*** Provided data ***
/-- Settles O17: a frame kind has one of the eight top nibbles, and data only where it writes; every other word is rejected. -/
theorem reservedFramesAreRejected : Obligations.ReservedFramesAreRejected := by
  have other_kind (w : FrameWord) (h : w.extractLsb' 20 4 ∉ [0#4, 1#4, 2#4, 3#4, 4#4, 9#4, 10#4, 11#4]) :
      decode (.frame w) = .error (.reservedFrame w) := decodeFrame_error fun _ hf => h (kind_of_encode hf)
  refine ⟨other_kind, fun d => other_kind _ (by rw [kind_of_append]; decide), fun d hd => ?_, fun w i h => ?_⟩
  · exact ⟨decodeFrame_error_of_data (by decide) hd, decodeFrame_error_of_data (by decide) hd, decodeFrame_error_of_data (by decide) hd,
      decodeFrame_error_of_data (by decide) hd⟩
  · have hw := encode_of_decodeFrame h
    exact ⟨kind_of_encode hw, command?_of_encode hw⟩

/-! ### Both encodings -/

/-- Settles O13: a command by `decode_cmd_iff`, a frame kind by `decodeFrame_iff`. -/
theorem decodeOfEncodeIsTheInstruction : Obligations.DecodeOfEncodeIsTheInstruction := by
  intro i
  cases hc : i.command? with
  | some p =>
    rw [encode_of_command hc]
    exact decode_cmd_iff.2 hc
  | none =>
    obtain ⟨w, hw⟩ := encode_of_frame hc
    rw [hw]
    exact decodeFrame_iff.2 hw

/-- Settles O14: the converse directions of the same two equivalences. -/
theorem encodeOfDecodeIsTheWord : Obligations.EncodeOfDecodeIsTheWord := by
  rintro (w | w) i h
  · rw [← commandWord_fields w] at h ⊢
    exact encode_of_command (decode_cmd_iff.1 h)
  · exact decodeFrame_iff.1 h

/-- Settles O18: the eight words are decoded. -/
theorem sampleWordsDecode : Obligations.SampleWordsDecode := by
  unfold Obligations.SampleWordsDecode
  decide

/-! ### The bytes of a frame (30_encoding.md R70, 40_frame_codec.md R101) -/

/-- A frame's three bytes, by its kind and its data. -/
theorem frameBytes_append (n : BitVec 4) (d : Data) :
    frameBytes (n ++ d) = ⟨n ++ d.extractLsb' 16 4, d.extractLsb' 8 8, d.extractLsb' 0 8⟩ := by
  have first : (n ++ d : FrameWord).extractLsb' 16 8 = n ++ d.extractLsb' 16 4 := by
    apply BitVec.eq_of_getLsbD_eq
    intro k hk
    rw [BitVec.getLsbD_extractLsb', BitVec.getLsbD_append, BitVec.getLsbD_append, BitVec.getLsbD_extractLsb']
    by_cases h : k < 4
    · simp [h, show 16 + k < 20 by omega, show k < 8 by omega]
    · simp [h, show ¬ 16 + k < 20 by omega, show k < 8 by omega, show 16 + k - 20 = k - 4 by omega]
  rw [frameBytes, first, BitVec.extractLsb'_append_eq_of_add_le (by decide), BitVec.extractLsb'_append_eq_of_add_le (by decide)]

/-- FENC's bytes are those of the frame with this direction, address and data. -/
theorem fenc_eq_frameBytes (rw : BitVec 1) (a : Addr) (d : Data) : fenc rw a d.toNat = frameBytes ((rw ++ a : BitVec 4) ++ d) := by
  have hd : trunc20 d.toNat = d := by rw [trunc20_eq_ofNat, BitVec.ofNat_toNat, BitVec.setWidth_eq]
  have first := fenc_byte0 rw a d.toNat
  rw [hd] at first
  rw [frameBytes_append, ← first, fenc, hd]

/-- The three bytes of a frame, joined, are the frame. -/
theorem append_of_frameBytes (w : FrameWord) : ((frameBytes w).byte0 ++ (frameBytes w).byte1 ++ (frameBytes w).byte2 : FrameWord) = w := by
  simp only [frameBytes, BitVec.extractLsb'_append_extractLsb'_eq_extractLsb']
  exact BitVec.extractLsb'_eq_self

/-- A frame kind other than DUMMY sends its three bytes. -/
theorem frameEvents_eq_sendBytes {f : Instr} {w : FrameWord} (h : encode f = .frame w) (hf : f ≠ .dummy) :
    frameEvents f = sendBytes (frameBytes w) := by
  cases f with
  | wDac d => cases h; exact congrArg sendBytes (fenc_eq_frameBytes dirWrite (amux 0) d)
  | wCtrl d => cases h; exact congrArg sendBytes (fenc_eq_frameBytes dirWrite (amux 1) d)
  | wClr d => cases h; exact congrArg sendBytes (fenc_eq_frameBytes dirWrite (amux 2) d)
  | wSwctrl d => cases h; exact congrArg sendBytes (fenc_eq_frameBytes dirWrite (amux 3) d)
  | rDac | rCtrl | rClr => cases h; rfl
  | dummy => exact absurd rfl hf
  | _ => cases h

/-- Settles O19: a sent frame by `frameEvents_eq_sendBytes`; DUMMY's captures request three bytes 0x00, its word's. -/
theorem frameEncoderMatchesTheFrameKinds : Obligations.FrameEncoderMatchesTheFrameKinds := by
  intro f w h
  by_cases hf : f = .dummy
  · subst hf
    cases h
    rfl
  · rw [frameEvents_eq_sendBytes h hf]
    rfl

end Sys2Proof.Machine
end

section
/-! PROOF. The remaining statements about the scripts: a script is frames of five events each (20_memory.md R54, 30_encoding.md R79), and the
frame due at a place is the one that stands there. -/

namespace Sys2Proof.Machine

/-! ### The place of an event -/

/-- In a list of frames, the event at place `k` is event `k mod 5` of frame `k / 5`. -/
theorem getElem?_flatMap_frameEvents {l : List Instr} (hl : ∀ f ∈ l, f.command? = none) (k : Nat) :
    (l.flatMap frameEvents)[k]? = (l[k / 5]?).bind fun f => (frameEvents f)[k % 5]? := by
  induction l generalizing k with
  | nil => rfl
  | cons f l ih =>
    obtain ⟨hf, hl⟩ := List.forall_mem_cons.mp hl
    have len := length_frameEvents hf
    rw [List.flatMap_cons]
    by_cases inside_f : k < 5
    · rw [List.getElem?_append_left (by omega), Nat.div_eq_of_lt inside_f, Nat.mod_eq_of_lt inside_f]
      rfl
    · obtain ⟨j, rfl⟩ := Nat.exists_eq_add_of_le' (Nat.le_of_not_lt inside_f)
      rw [List.getElem?_append_right (by omega), len, Nat.add_sub_cancel, ih hl, Nat.add_div_right j (by decide), Nat.add_mod_right,
        List.getElem?_cons_succ]

/-- A script is five events for each frame of its command. -/
theorem length_script {i : Instr} {c : Code} {arg : Arg} {sc : List Event} (hi : i.command? = some (c, arg)) (hs : script c arg = some sc) :
    sc.length = 5 * (commandFrames i).length := by
  obtain rfl := Option.some.inj ((script_eq_commandFrames hi).symm.trans hs)
  rw [List.length_flatMap, List.map_congr_left fun f hf => length_frameEvents (command?_of_mem_commandFrames f hf), List.map_const',
    List.sum_replicate, smul_eq_mul, Nat.mul_comm]

/-- Each place inside a script is a place of one of the command's frames. -/
theorem frame_of_place {i : Instr} {c : Code} {arg : Arg} {sc : List Event} (hi : i.command? = some (c, arg)) (hs : script c arg = some sc)
    {k : Nat} (hk : k < sc.length) : ∃ f ∈ commandFrames i, (commandFrames i)[k / 5]? = some f ∧ f.command? = none := by
  rw [length_script hi hs] at hk
  have inside : k / 5 < (commandFrames i).length := by omega
  exact ⟨_, List.getElem_mem inside, List.getElem?_eq_getElem inside, command?_of_mem_commandFrames _ (List.getElem_mem inside)⟩

/-- The event at a place of a frame. -/
theorem script_getElem? {i : Instr} {c : Code} {arg : Arg} {sc : List Event} (hi : i.command? = some (c, arg)) (hs : script c arg = some sc)
    {f : Instr} {k : Nat} (hf : (commandFrames i)[k / 5]? = some f) : sc[k]? = (frameEvents f)[k % 5]? := by
  obtain rfl := Option.some.inj ((script_eq_commandFrames hi).symm.trans hs)
  rw [getElem?_flatMap_frameEvents command?_of_mem_commandFrames, hf, Option.bind_some]

/-! ### The scripts' shape -/

/-- A frame is three transfers between SEL and DESEL (20_memory.md R54). -/
theorem frameEvents_shape {f : Instr} (hf : f.command? = none) :
    ∃ e1 e2 e3, frameEvents f = [.sel, e1, e2, e3, .desel] ∧ ∀ e ∈ [e1, e2, e3], e.exchange.isSome = true ∧ ∃ b, e.request = .xfer b := by
  obtain ⟨g, hg⟩ | hg := frameEvents_cases hf
  · exact ⟨_, _, _, hg, by simp [Event.exchange, Event.request]⟩
  · exact ⟨_, _, _, hg, by simp [Event.exchange, Event.request]⟩

/-- What stands at each of a frame's five places. -/
theorem frameEvents_getElem? {f : Instr} (hf : f.command? = none) {j : Nat} (hj : j < 5) :
    (j = 0 → (frameEvents f)[j]? = some .sel) ∧ (j = 4 → (frameEvents f)[j]? = some .desel) ∧
      (1 ≤ j ∧ j ≤ 3 → ∃ b, (frameEvents f)[j]?.map Event.request = some (.xfer b)) := by
  obtain ⟨e1, e2, e3, hs, transfers⟩ := frameEvents_shape hf
  obtain ⟨⟨-, b1, h1⟩, ⟨-, b2, h2⟩, -, b3, h3⟩ : (_ ∧ _) ∧ (_ ∧ _) ∧ _ ∧ _ := by simpa using transfers
  rw [hs]
  interval_cases j
  · simp
  · simp [h1]
  · simp [h2]
  · simp [h3]
  · simp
*** End of Provided data ***
* What to produce *
Quote the records above exactly, from the first line through the line containing "Settles O13: a", and nothing more.

* Exercise result *
/-- Settles O17: a frame kind has one of the eight top nibbles, and data only where it writes; every other word is rejected. -/
theorem reservedFramesAreRejected : Obligations.ReservedFramesAreRejected := by
  have other_kind (w : FrameWord) (h : w.extractLsb' 20 4 ∉ [0#4, 1#4, 2#4, 3#4, 4#4, 9#4, 10#4, 11#4]) :
      decode (.frame w) = .error (.reservedFrame w) := decodeFrame_error fun _ hf => h (kind_of_encode hf)
  refine ⟨other_kind, fun d => other_kind _ (by rw [kind_of_append]; decide), fun d hd => ?_, fun w i h => ?_⟩
  · exact ⟨decodeFrame_error_of_data (by decide) hd, decodeFrame_error_of_data (by decide) hd, decodeFrame_error_of_data (by decide) hd,
      decodeFrame_error_of_data (by decide) hd⟩
  · have hw := encode_of_decodeFrame h
    exact ⟨kind_of_encode hw, command?_of_encode hw⟩

/-! ### Both encodings -/

/-- Settles O13: a command by `decode_cmd_iff`, a frame kind by `decodeFrame_iff`. -/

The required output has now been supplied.